That broad sentiment will come as no surprise to Stephen Harper, who has held to his election promise to end Canada’s military mission there in 2011. Still, resolution of the Afghanistan issue may prove the least of the Prime Minister’s worries when it comes to U.S. relations. Harper scored well below Michael Ignatieff in our poll on two key measures of confidence, with fully 40 per cent of respondents saying the Liberal leader would be better at maintaining relations with Obama, compared to 29 per cent who thought Harper would. Ignatieff also topped the Prime Minister on the question of who would stand up to Obama if Canadian interests were threatened (36 per cent of those polled chose the Grit leader; 28 per cent picked Harper). All of this points to some serious approval problems for the PM.
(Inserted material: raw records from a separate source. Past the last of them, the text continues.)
/-- R199, R193: local loads take the bytes at issue into a deposit; local stores write exactly their bytes. -/
def Obligations.ScratchpadAccess : Prop :=
  (∀ (o : MemOps) (s : State) (n sl : Nat) (f : Firing) (a : W64) (bs : List Byte), Issues s n sl f → f.enS o.h = true →
    o.size.toNat ≤ 4 → a = f.eaS o.a o.idx (2 ^ o.size.toNat) → SpadOk (s.core n) a (2 ^ o.size.toNat) →
    bs = (s.core n).getBs a.toNat (2 ^ o.size.toNat) →
    (o.size.toNat ≤ 3 → Deposits (.lds o) s n sl f false o.h (lenIdx o.idx) fun d =>
      ∃ x : W64, Loaded o.sx bs x ∧ d.src = .val [(o.d.toNat, x)] []) ∧
    (o.size.toNat = 4 → Deposits (.lds o) s n sl f false o.h (lenIdx o.idx) fun d =>
      ∃ x y : W64, x.toNat = natOfLE (bs.take 8) ∧ y.toNat = natOfLE (bs.drop 8) ∧
        d.src = .val [(o.d.toNat, x), (o.d.toNat + 1, y)] []) ∧
    (f.rel = none → ∃ c : Core, exec (.sts o) s = .next (s.setCore n (c.setFiring sl (f.retire false o.h (lenIdx o.idx) .none))) ∧
      c.getBs a.toNat (2 ^ o.size.toNat) = f.dataS o.d.toNat (2 ^ o.size.toNat) ∧
      (∀ b, b < a.toNat ∨ a.toNat + 2 ^ o.size.toNat ≤ b → c.getB b = (s.core n).getB b) ∧
      c = { s.core n with spad := c.spad })) ∧
  (∀ (o : VMemOps) (s : State) (n sl : Nat) (f : Firing) (a : Nat → W64) (size : Nat), Issues s n sl f →
    size = 2 ^ o.size.toNat → o.size.toNat ≤ 4 → (∀ L, a L = f.eaV o.a o.b o.x o.disp size L) →
    (∀ L, L < 32 → f.enL o.h L = true → SpadOk (s.core n) (a L) size) → ¬ noLane f o.h →
    (o.size.toNat ≤ 2 → Deposits (.vlds o) s n sl f true o.h (lenDisp o.disp) fun d =>
      ∃ vs, d.src = .val [] vs ∧ ∀ L, L < 32 → f.enL o.h L = true →
        ∃ x : W32, (32 * o.d.toNat + L, x) ∈ vs ∧ Loaded o.sx ((s.core n).getBs (a L).toNat size) x) ∧
    (3 ≤ o.size.toNat → Deposits (.vlds o) s n sl f true o.h (lenDisp o.disp) fun d =>
      ∃ vs, d.src = .val [] vs ∧ ∀ L j, L < 32 → f.enL o.h L = true → 4 * j < size →
        (32 * (o.d.toNat + j) + L, w32OfLE ((s.core n).getBs ((a L).toNat + 4 * j) 4)) ∈ vs) ∧
    (f.rel = none → ∃ c : Core, exec (.vsts o) s = .next (s.setCore n (c.setFiring sl (f.retire true o.h (lenDisp o.disp) .none))) ∧
      (∀ L, L < 32 → f.enL o.h L = true →
        (∀ M, L < M → M < 32 → f.enL o.h M = true → a M ≠ a L) →
        c.getBs (a L).toNat size = f.dataV o.d.toNat size L) ∧
      (∀ b, (∀ L, L < 32 → f.enL o.h L = true → b < (a L).toNat ∨ (a L).toNat + size ≤ b) →
        c.getB b = (s.core n).getB b)))

/-- R193 to R197, R200, R203: global loads leave a deposit that names the bytes to be read, and the leaf that translated an access
which misses L1; stores take entries of the store queue with the bytes to be written, a byte that several lanes name being the
highest one's; no byte of memory changes when they issue. -/
def Sys2Proof.Claims.GlobalAccess : Prop :=
  (∀ (o : MemOps) (s : State) (n sl : Nat) (f : Firing) (size va key : Nat) (unc : Bool), Issues s n sl f →
    f.enS o.h = true → size = 2 ^ o.size.toNat → va = (f.eaS o.a o.idx size).toNat % 2 ^ 56 →
    (Passes s n sl f .read size va key unc → Deposits (.ld o) s n sl f false o.h (lenIdx o.idx) fun d =>
      (∃ lf, d.src = .load [⟨0, va, key, size, unc, lf, none⟩] ∧
        ((s.core n).l1Find va = none → lf = heldLeaf (s.core n) f.xl va)) ∧ d.dst = .s o.d.toNat size o.sx ∧
      d.sregs = (if size = 16 then [o.d.toNat, o.d.toNat + 1] else [o.d.toNat]).filter (· != 0)) ∧
    (Passes s n sl f .write size va key unc → f.sqRoom 1 = true → ∃ g : Firing,
      Gives (.st o) s n sl (g.retire false o.h (lenIdx o.idx) .none) ∧
      g = { f with sq := f.sq ++ [⟨f.seq, f.pc, .store o.g unc (accCells ⟨0, va, key, size, unc, none, none⟩ (f.dataS o.d.toNat size)), false⟩] })) ∧
  (∀ (o : VMemOps) (s : State) (n sl : Nat) (f : Firing) (size : Nat) (accs : List Acc), Issues s n sl f →
    size = 2 ^ o.size.toNat →
    (planLanes (s.core n) sl f .read size (laneAddrs f o) = .ok accs → accs ≠ [] →
      Deposits (.vld o) s n sl f true o.h (lenDisp o.disp) fun d =>
        d.src = .load accs ∧ d.dst = .v o.d.toNat size o.sx ∧ d.vregs = vGroup o.d.toNat size) ∧
    (planLanes (s.core n) sl f .write size (laneAddrs f o) = .ok accs → accs ≠ [] →
      f.sqRoom (accs.map fun a => a.va / 128).eraseDups.length = true → ∃ (g : Firing) (es : List Ent),
      Gives (.vst o) s n sl (g.retire true o.h (lenDisp o.disp) .none) ∧ g = { f with sq := f.sq ++ es } ∧
      es.length = (accs.map fun a => a.va / 128).eraseDups.length ∧
      ∀ (a : Acc), a ∈ accs → ∀ (j : Nat), j < size → ∃ e ∈ es, ∃ gg u cs b, e.op = .store gg u cs ∧ gg = o.g ∧
        (⟨a.va + j, a.pa + j, b⟩ : Cell) ∈ cs ∧ ∀ (i : Nat) (x : Acc), accs[i]? = some x → x.pa ≤ a.pa + j → a.pa + j < x.pa + size →
          (∀ (k : Nat) (y : Acc), i < k → accs[k]? = some y → a.pa + j < y.pa ∨ y.pa + size ≤ a.pa + j) →
          b = (f.dataV o.d.toNat size x.lane).getD (a.pa + j - x.pa) 0)) ∧
  (∀ (o : MemOps) (s : State) (n sl : Nat) (f : Firing), Issues s n sl f → f.enS o.h = false →
    Gives (.ld o) s n sl (f.retire false o.h (lenIdx o.idx) .none) ∧
    Gives (.st o) s n sl (f.retire false o.h (lenIdx o.idx) .none) ∧
    Gives (.lds o) s n sl (f.retire false o.h (lenIdx o.idx) .none) ∧
    Gives (.sts o) s n sl (f.retire false o.h (lenIdx o.idx) .none))

/-- R196, R350: the plan of a lane access succeeds exactly where every lane is aligned, unwatched and translated, with one
access a lane in ascending order. -/
def Sys2Proof.Claims.LanePlan : Prop :=
  ∀ (c : Core) (sl : Nat) (f : Firing) (k : Access) (size : Nat) (xs : List (Option Nat × W64)) (accs : List Acc),
    planLanes c sl f k size xs = .ok accs ↔
      accs.length = xs.length ∧ ∀ (i : Nat) (x : Option Nat × W64) (a : Acc), xs[i]? = some x → accs[i]? = some a →
        x.2.toNat % 2 ^ 56 % size = 0 ∧ watchHit c sl f k (x.2.toNat % 2 ^ 56) size = false ∧
        a.va = x.2.toNat % 2 ^ 56 ∧ a.lane = x.1.getD 0 ∧ a.size = size ∧ a.got = none ∧
        a.leaf = (if (c.l1Find a.va).isSome then none else heldLeaf c f.xl a.va) ∧
        xlate c f.xl (privileged c sl) k a.va x.1 = .hit a.pa a.unc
The question is whether anything he does during this week’s visit will ease those problems. Canseco, for one, has his doubts. The pollster points to Harper’s 38 per cent job approval rating in the Maclean’s survey, which lags four points behind Ignatieff’s, and marks a stunning decline from the double-digit leads Harper enjoyed over Ignatieff’s predecessor, Stéphane Dion, before the government’s catastrophic fiscal update last fall. Canseco cites growing awareness of Ignatieff’s qualifications for the remarkable shift (“he’s a professor, he lived in the States”) along with a steady drift of support from the NDP back to the Liberals. Others suspect the numbers have less to do with Ignatieff’s foreign policy credentials than concern about Harper’s judgment. “His problem is that Canadians have to some extent lost confidence in his leadership,” says Hampson. “Harper’s political challenge in this upcoming summit is to see if he can get some of the Obama glow to shine on him.”
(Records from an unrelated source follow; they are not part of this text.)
@[simp] theorem setQ_uid (f : Firing) (i : Nat) (x : W32) : (f.setQ i x).uid = f.uid := by unfold Firing.setQ; split <;> rfl
@[simp] theorem setQ_hid (f : Firing) (i : Nat) (x : W32) : (f.setQ i x).hid = f.hid := by unfold Firing.setQ; split <;> rfl
@[simp] theorem setQ_wave (f : Firing) (i : Nat) (x : W32) : (f.setQ i x).wave = f.wave := by unfold Firing.setQ; split <;> rfl
@[simp] theorem setQ_ns (f : Firing) (i : Nat) (x : W32) : (f.setQ i x).ns = f.ns := by unfold Firing.setQ; split <;> rfl
@[simp] theorem setQ_nv (f : Firing) (i : Nat) (x : W32) : (f.setQ i x).nv = f.nv := by unfold Firing.setQ; split <;> rfl
@[simp] theorem setQ_plive (f : Firing) (i : Nat) (x : W32) : (f.setQ i x).plive = f.plive := by unfold Firing.setQ; split <;> rfl
@[simp] theorem setQ_scope (f : Firing) (i : Nat) (x : W32) : (f.setQ i x).scope = f.scope := by unfold Firing.setQ; split <;> rfl
@[simp] theorem setQ_pri (f : Firing) (i : Nat) (x : W32) : (f.setQ i x).pri = f.pri := by unfold Firing.setQ; split <;> rfl
@[simp] theorem setQ_boost (f : Firing) (i : Nat) (x : W32) : (f.setQ i x).boost = f.boost := by unfold Firing.setQ; split <;> rfl
@[simp] theorem setQ_ordered (f : Firing) (i : Nat) (x : W32) : (f.setQ i x).ordered = f.ordered := by unfold Firing.setQ; split <;> rfl
@[simp] theorem setQ_gsrc (f : Firing) (i : Nat) (x : W32) : (f.setQ i x).gsrc = f.gsrc := by unfold Firing.setQ; split <;> rfl
@[simp] theorem setQ_wp (f : Firing) (i : Nat) (x : W32) : (f.setQ i x).wp = f.wp := by unfold Firing.setQ; split <;> rfl
@[simp] theorem setQ_ltag (f : Firing) (i : Nat) (x : W32) : (f.setQ i x).ltag = f.ltag := by unfold Firing.setQ; split <;> rfl
@[simp] theorem setQ_stamp (f : Firing) (i : Nat) (x : W32) : (f.setQ i x).stamp = f.stamp := by unfold Firing.setQ; split <;> rfl
@[simp] theorem setQ_taken (f : Firing) (i : Nat) (x : W32) : (f.setQ i x).taken = f.taken := by unfold Firing.setQ; split <;> rfl
@[simp] theorem setQ_s (f : Firing) (i : Nat) (x : W32) : (f.setQ i x).s = f.s := by unfold Firing.setQ; split <;> rfl
@[simp] theorem setQ_v (f : Firing) (i : Nat) (x : W32) : (f.setQ i x).v = f.v := by unfold Firing.setQ; split <;> rfl
@[simp] theorem setQ_k (f : Firing) (i : Nat) (x : W32) : (f.setQ i x).k = f.k := by unfold Firing.setQ; split <;> rfl
@[simp] theorem setQ_fpst (f : Firing) (i : Nat) (x : W32) : (f.setQ i x).fpst = f.fpst := by unfold Firing.setQ; split <;> rfl
@[simp] theorem setQ_paths (f : Firing) (i : Nat) (x : W32) : (f.setQ i x).paths = f.paths := by unfold Firing.setQ; split <;> rfl
@[simp] theorem setQ_cur (f : Firing) (i : Nat) (x : W32) : (f.setQ i x).cur = f.cur := by unfold Firing.setQ; split <;> rfl
@[simp] theorem setQ_chain (f : Firing) (i : Nat) (x : W32) : (f.setQ i x).chain = f.chain := by unfold Firing.setQ; split <;> rfl
@[simp] theorem setQ_ls (f : Firing) (i : Nat) (x : W32) : (f.setQ i x).ls = f.ls := by unfold Firing.setQ; split <;> rfl
@[simp] theorem setQ_lv (f : Firing) (i : Nat) (x : W32) : (f.setQ i x).lv = f.lv := by unfold Firing.setQ; split <;> rfl
@[simp] theorem setQ_trec (f : Firing) (i : Nat) (x : W32) : (f.setQ i x).trec = f.trec := by unfold Firing.setQ; split <;> rfl
@[simp] theorem setQ_last (f : Firing) (i : Nat) (x : W32) : (f.setQ i x).last = f.last := by unfold Firing.setQ; split <;> rfl
@[simp] theorem setQ_skip (f : Firing) (i : Nat) (x : W32) : (f.setQ i x).skip = f.skip := by unfold Firing.setQ; split <;> rfl
@[simp] theorem setQ_rbrk (f : Firing) (i : Nat) (x : W32) : (f.setQ i x).rbrk = f.rbrk := by unfold Firing.setQ; split <;> rfl
@[simp] theorem setQ_loss (f : Firing) (i : Nat) (x : W32) : (f.setQ i x).loss = f.loss := by unfold Firing.setQ; split <;> rfl
@[simp] theorem setQ_bad (f : Firing) (i : Nat) (x : W32) : (f.setQ i x).bad = f.bad := by unfold Firing.setQ; split <;> rfl
@[simp] theorem setQ_mode (f : Firing) (i : Nat) (x : W32) : (f.setQ i x).mode = f.mode := by unfold Firing.setQ; split <;> rfl
@[simp] theorem setQ_sfu0 (f : Firing) (i : Nat) (x : W32) : (f.setQ i x).sfu0 = f.sfu0 := by unfold Firing.setQ; split <;> rfl
@[simp] theorem setQ_sfu1 (f : Firing) (i : Nat) (x : W32) : (f.setQ i x).sfu1 = f.sfu1 := by unfold Firing.setQ; split <;> rfl
@[simp] theorem setQ_sfum (f : Firing) (i : Nat) (x : W32) : (f.setQ i x).sfum = f.sfum := by unfold Firing.setQ; split <;> rfl
@[simp] theorem setQ_sfuDisc (f : Firing) (i : Nat) (x : W32) : (f.setQ i x).sfuDisc = f.sfuDisc := by unfold Firing.setQ; split <;> rfl
@[simp] theorem setQ_laddr (f : Firing) (i : Nat) (x : W32) : (f.setQ i x).laddr = f.laddr := by unfold Firing.setQ; split <;> rfl
@[simp] theorem setQ_lcnt (f : Firing) (i : Nat) (x : W32) : (f.setQ i x).lcnt = f.lcnt := by unfold Firing.setQ; split <;> rfl
@[simp] theorem setQ_depth (f : Firing) (i : Nat) (x : W32) : (f.setQ i x).depth = f.depth := by unfold Firing.setQ; split <;> rfl
@[simp] theorem setQ_stop (f : Firing) (i : Nat) (x : W32) : (f.setQ i x).stop = f.stop := by unfold Firing.setQ; split <;> rfl
@[simp] theorem setQ_deps (f : Firing) (i : Nat) (x : W32) : (f.setQ i x).deps = f.deps := by unfold Firing.setQ; split <;> rfl
@[simp] theorem setQ_sq (f : Firing) (i : Nat) (x : W32) : (f.setQ i x).sq = f.sq := by unfold Firing.setQ; split <;> rfl
@[simp] theorem setQ_wbq (f : Firing) (i : Nat) (x : W32) : (f.setQ i x).wbq = f.wbq := by unfold Firing.setQ; split <;> rfl
@[simp] theorem setQ_xl (f : Firing) (i : Nat) (x : W32) : (f.setQ i x).xl = f.xl := by unfold Firing.setQ; split <;> rfl
@[simp] theorem setQ_hold (f : Firing) (i : Nat) (x : W32) : (f.setQ i x).hold = f.hold := by unfold Firing.setQ; split <;> rfl
@[simp] theorem setQ_rel (f : Firing) (i : Nat) (x : W32) : (f.setQ i x).rel = f.rel := by unfold Firing.setQ; split <;> rfl
@[simp] theorem setQ_relMore (f : Firing) (i : Nat) (x : W32) : (f.setQ i x).relMore = f.relMore := by unfold Firing.setQ; split <;> rfl
@[simp] theorem setQ_seq (f : Firing) (i : Nat) (x : W32) : (f.setQ i x).seq = f.seq := by unfold Firing.setQ; split <;> rfl

@[simp] theorem setPath_uid (f : Firing) (i : Nat) (p : PathE) : (f.setPath i p).uid = f.uid := rfl
@[simp] theorem setPath_hid (f : Firing) (i : Nat) (p : PathE) : (f.setPath i p).hid = f.hid := rfl
@[simp] theorem setPath_wave (f : Firing) (i : Nat) (p : PathE) : (f.setPath i p).wave = f.wave := rfl
@[simp] theorem setPath_ns (f : Firing) (i : Nat) (p : PathE) : (f.setPath i p).ns = f.ns := rfl
@[simp] theorem setPath_nv (f : Firing) (i : Nat) (p : PathE) : (f.setPath i p).nv = f.nv := rfl
@[simp] theorem setPath_plive (f : Firing) (i : Nat) (p : PathE) : (f.setPath i p).plive = f.plive := rfl
@[simp] theorem setPath_scope (f : Firing) (i : Nat) (p : PathE) : (f.setPath i p).scope = f.scope := rfl
@[simp] theorem setPath_pri (f : Firing) (i : Nat) (p : PathE) : (f.setPath i p).pri = f.pri := rfl
@[simp] theorem setPath_boost (f : Firing) (i : Nat) (p : PathE) : (f.setPath i p).boost = f.boost := rfl
@[simp] theorem setPath_ordered (f : Firing) (i : Nat) (p : PathE) : (f.setPath i p).ordered = f.ordered := rfl
@[simp] theorem setPath_gsrc (f : Firing) (i : Nat) (p : PathE) : (f.setPath i p).gsrc = f.gsrc := rfl
@[simp] theorem setPath_wp (f : Firing) (i : Nat) (p : PathE) : (f.setPath i p).wp = f.wp := rfl
@[simp] theorem setPath_ltag (f : Firing) (i : Nat) (p : PathE) : (f.setPath i p).ltag = f.ltag := rfl
@[simp] theorem setPath_stamp (f : Firing) (i : Nat) (p : PathE) : (f.setPath i p).stamp = f.stamp := rfl
@[simp] theorem setPath_taken (f : Firing) (i : Nat) (p : PathE) : (f.setPath i p).taken = f.taken := rfl
@[simp] theorem setPath_s (f : Firing) (i : Nat) (p : PathE) : (f.setPath i p).s = f.s := rfl
@[simp] theorem setPath_v (f : Firing) (i : Nat) (p : PathE) : (f.setPath i p).v = f.v := rfl
@[simp] theorem setPath_k (f : Firing) (i : Nat) (p : PathE) : (f.setPath i p).k = f.k := rfl
@[simp] theorem setPath_q (f : Firing) (i : Nat) (p : PathE) : (f.setPath i p).q = f.q := rfl
@[simp] theorem setPath_fpst (f : Firing) (i : Nat) (p : PathE) : (f.setPath i p).fpst = f.fpst := rfl
@[simp] theorem setPath_cur (f : Firing) (i : Nat) (p : PathE) : (f.setPath i p).cur = f.cur := rfl
@[simp] theorem setPath_chain (f : Firing) (i : Nat) (p : PathE) : (f.setPath i p).chain = f.chain := rfl
@[simp] theorem setPath_ls (f : Firing) (i : Nat) (p : PathE) : (f.setPath i p).ls = f.ls := rfl
@[simp] theorem setPath_lv (f : Firing) (i : Nat) (p : PathE) : (f.setPath i p).lv = f.lv := rfl
@[simp] theorem setPath_trec (f : Firing) (i : Nat) (p : PathE) : (f.setPath i p).trec = f.trec := rfl
@[simp] theorem setPath_last (f : Firing) (i : Nat) (p : PathE) : (f.setPath i p).last = f.last := rfl
@[simp] theorem setPath_skip (f : Firing) (i : Nat) (p : PathE) : (f.setPath i p).skip = f.skip := rfl
@[simp] theorem setPath_rbrk (f : Firing) (i : Nat) (p : PathE) : (f.setPath i p).rbrk = f.rbrk := rfl
@[simp] theorem setPath_loss (f : Firing) (i : Nat) (p : PathE) : (f.setPath i p).loss = f.loss := rfl
@[simp] theorem setPath_bad (f : Firing) (i : Nat) (p : PathE) : (f.setPath i p).bad = f.bad := rfl
@[simp] theorem setPath_mode (f : Firing) (i : Nat) (p : PathE) : (f.setPath i p).mode = f.mode := rfl
@[simp] theorem setPath_sfu0 (f : Firing) (i : Nat) (p : PathE) : (f.setPath i p).sfu0 = f.sfu0 := rfl
@[simp] theorem setPath_sfu1 (f : Firing) (i : Nat) (p : PathE) : (f.setPath i p).sfu1 = f.sfu1 := rfl
@[simp] theorem setPath_sfum (f : Firing) (i : Nat) (p : PathE) : (f.setPath i p).sfum = f.sfum := rfl
@[simp] theorem setPath_sfuDisc (f : Firing) (i : Nat) (p : PathE) : (f.setPath i p).sfuDisc = f.sfuDisc := rfl
@[simp] theorem setPath_laddr (f : Firing) (i : Nat) (p : PathE) : (f.setPath i p).laddr = f.laddr := rfl
@[simp] theorem setPath_lcnt (f : Firing) (i : Nat) (p : PathE) : (f.setPath i p).lcnt = f.lcnt := rfl
@[simp] theorem setPath_depth (f : Firing) (i : Nat) (p : PathE) : (f.setPath i p).depth = f.depth := rfl
@[simp] theorem setPath_stop (f : Firing) (i : Nat) (p : PathE) : (f.setPath i p).stop = f.stop := rfl
@[simp] theorem setPath_deps (f : Firing) (i : Nat) (p : PathE) : (f.setPath i p).deps = f.deps := rfl
@[simp] theorem setPath_sq (f : Firing) (i : Nat) (p : PathE) : (f.setPath i p).sq = f.sq := rfl
@[simp] theorem setPath_wbq (f : Firing) (i : Nat) (p : PathE) : (f.setPath i p).wbq = f.wbq := rfl
@[simp] theorem setPath_xl (f : Firing) (i : Nat) (p : PathE) : (f.setPath i p).xl = f.xl := rfl
@[simp] theorem setPath_hold (f : Firing) (i : Nat) (p : PathE) : (f.setPath i p).hold = f.hold := rfl
@[simp] theorem setPath_rel (f : Firing) (i : Nat) (p : PathE) : (f.setPath i p).rel = f.rel := rfl
@[simp] theorem setPath_relMore (f : Firing) (i : Nat) (p : PathE) : (f.setPath i p).relMore = f.relMore := rfl
@[simp] theorem setPath_seq (f : Firing) (i : Nat) (p : PathE) : (f.setPath i p).seq = f.seq := rfl

@[simp] theorem setPc_uid (f : Firing) (x : W64) : (f.setPc x).uid = f.uid := rfl
@[simp] theorem setPc_hid (f : Firing) (x : W64) : (f.setPc x).hid = f.hid := rfl
@[simp] theorem setPc_wave (f : Firing) (x : W64) : (f.setPc x).wave = f.wave := rfl
@[simp] theorem setPc_ns (f : Firing) (x : W64) : (f.setPc x).ns = f.ns := rfl
@[simp] theorem setPc_nv (f : Firing) (x : W64) : (f.setPc x).nv = f.nv := rfl
@[simp] theorem setPc_plive (f : Firing) (x : W64) : (f.setPc x).plive = f.plive := rfl
@[simp] theorem setPc_scope (f : Firing) (x : W64) : (f.setPc x).scope = f.scope := rfl
@[simp] theorem setPc_pri (f : Firing) (x : W64) : (f.setPc x).pri = f.pri := rfl
@[simp] theorem setPc_boost (f : Firing) (x : W64) : (f.setPc x).boost = f.boost := rfl
@[simp] theorem setPc_ordered (f : Firing) (x : W64) : (f.setPc x).ordered = f.ordered := rfl
@[simp] theorem setPc_gsrc (f : Firing) (x : W64) : (f.setPc x).gsrc = f.gsrc := rfl
@[simp] theorem setPc_wp (f : Firing) (x : W64) : (f.setPc x).wp = f.wp := rfl
@[simp] theorem setPc_ltag (f : Firing) (x : W64) : (f.setPc x).ltag = f.ltag := rfl
@[simp] theorem setPc_stamp (f : Firing) (x : W64) : (f.setPc x).stamp = f.stamp := rfl
@[simp] theorem setPc_taken (f : Firing) (x : W64) : (f.setPc x).taken = f.taken := rfl
@[simp] theorem setPc_s (f : Firing) (x : W64) : (f.setPc x).s = f.s := rfl
@[simp] theorem setPc_v (f : Firing) (x : W64) : (f.setPc x).v = f.v := rfl
@[simp] theorem setPc_k (f : Firing) (x : W64) : (f.setPc x).k = f.k := rfl
@[simp] theorem setPc_q (f : Firing) (x : W64) : (f.setPc x).q = f.q := rfl
@[simp] theorem setPc_fpst (f : Firing) (x : W64) : (f.setPc x).fpst = f.fpst := rfl
@[simp] theorem setPc_cur (f : Firing) (x : W64) : (f.setPc x).cur = f.cur := rfl
@[simp] theorem setPc_chain (f : Firing) (x : W64) : (f.setPc x).chain = f.chain := rfl
@[simp] theorem setPc_ls (f : Firing) (x : W64) : (f.setPc x).ls = f.ls := rfl
@[simp] theorem setPc_lv (f : Firing) (x : W64) : (f.setPc x).lv = f.lv := rfl
@[simp] theorem setPc_trec (f : Firing) (x : W64) : (f.setPc x).trec = f.trec := rfl
@[simp] theorem setPc_last (f : Firing) (x : W64) : (f.setPc x).last = f.last := rfl
@[simp] theorem setPc_skip (f : Firing) (x : W64) : (f.setPc x).skip = f.skip := rfl
@[simp] theorem setPc_rbrk (f : Firing) (x : W64) : (f.setPc x).rbrk = f.rbrk := rfl
@[simp] theorem setPc_loss (f : Firing) (x : W64) : (f.setPc x).loss = f.loss := rfl
@[simp] theorem setPc_bad (f : Firing) (x : W64) : (f.setPc x).bad = f.bad := rfl
@[simp] theorem setPc_mode (f : Firing) (x : W64) : (f.setPc x).mode = f.mode := rfl
@[simp] theorem setPc_sfu0 (f : Firing) (x : W64) : (f.setPc x).sfu0 = f.sfu0 := rfl
@[simp] theorem setPc_sfu1 (f : Firing) (x : W64) : (f.setPc x).sfu1 = f.sfu1 := rfl
@[simp] theorem setPc_sfum (f : Firing) (x : W64) : (f.setPc x).sfum = f.sfum := rfl
@[simp] theorem setPc_sfuDisc (f : Firing) (x : W64) : (f.setPc x).sfuDisc = f.sfuDisc := rfl
@[simp] theorem setPc_laddr (f : Firing) (x : W64) : (f.setPc x).laddr = f.laddr := rfl
@[simp] theorem setPc_lcnt (f : Firing) (x : W64) : (f.setPc x).lcnt = f.lcnt := rfl
@[simp] theorem setPc_depth (f : Firing) (x : W64) : (f.setPc x).depth = f.depth := rfl
@[simp] theorem setPc_stop (f : Firing) (x : W64) : (f.setPc x).stop = f.stop := rfl
@[simp] theorem setPc_deps (f : Firing) (x : W64) : (f.setPc x).deps = f.deps := rfl
@[simp] theorem setPc_sq (f : Firing) (x : W64) : (f.setPc x).sq = f.sq := rfl
@[simp] theorem setPc_wbq (f : Firing) (x : W64) : (f.setPc x).wbq = f.wbq := rfl
@[simp] theorem setPc_xl (f : Firing) (x : W64) : (f.setPc x).xl = f.xl := rfl
@[simp] theorem setPc_hold (f : Firing) (x : W64) : (f.setPc x).hold = f.hold := rfl
@[simp] theorem setPc_rel (f : Firing) (x : W64) : (f.setPc x).rel = f.rel := rfl
@[simp] theorem setPc_relMore (f : Firing) (x : W64) : (f.setPc x).relMore = f.relMore := rfl
@[simp] theorem setPc_seq (f : Firing) (x : W64) : (f.setPc x).seq = f.seq := rfl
It is the sort of thing to which Obama has become accustomed—this faith in his power to raise the fortunes of others. And it’s not like the Conservatives are the only ones sidling up to him. Ignatieff lodged his own request for an audience with the President, lest the Conservatives revive their fortunes under the man’s reflected light. Given the depth of Canadian ardour for the new Leader of the Free World, that’s probably not a bad play. For now, at least, everyone’s ignoring the asterisk.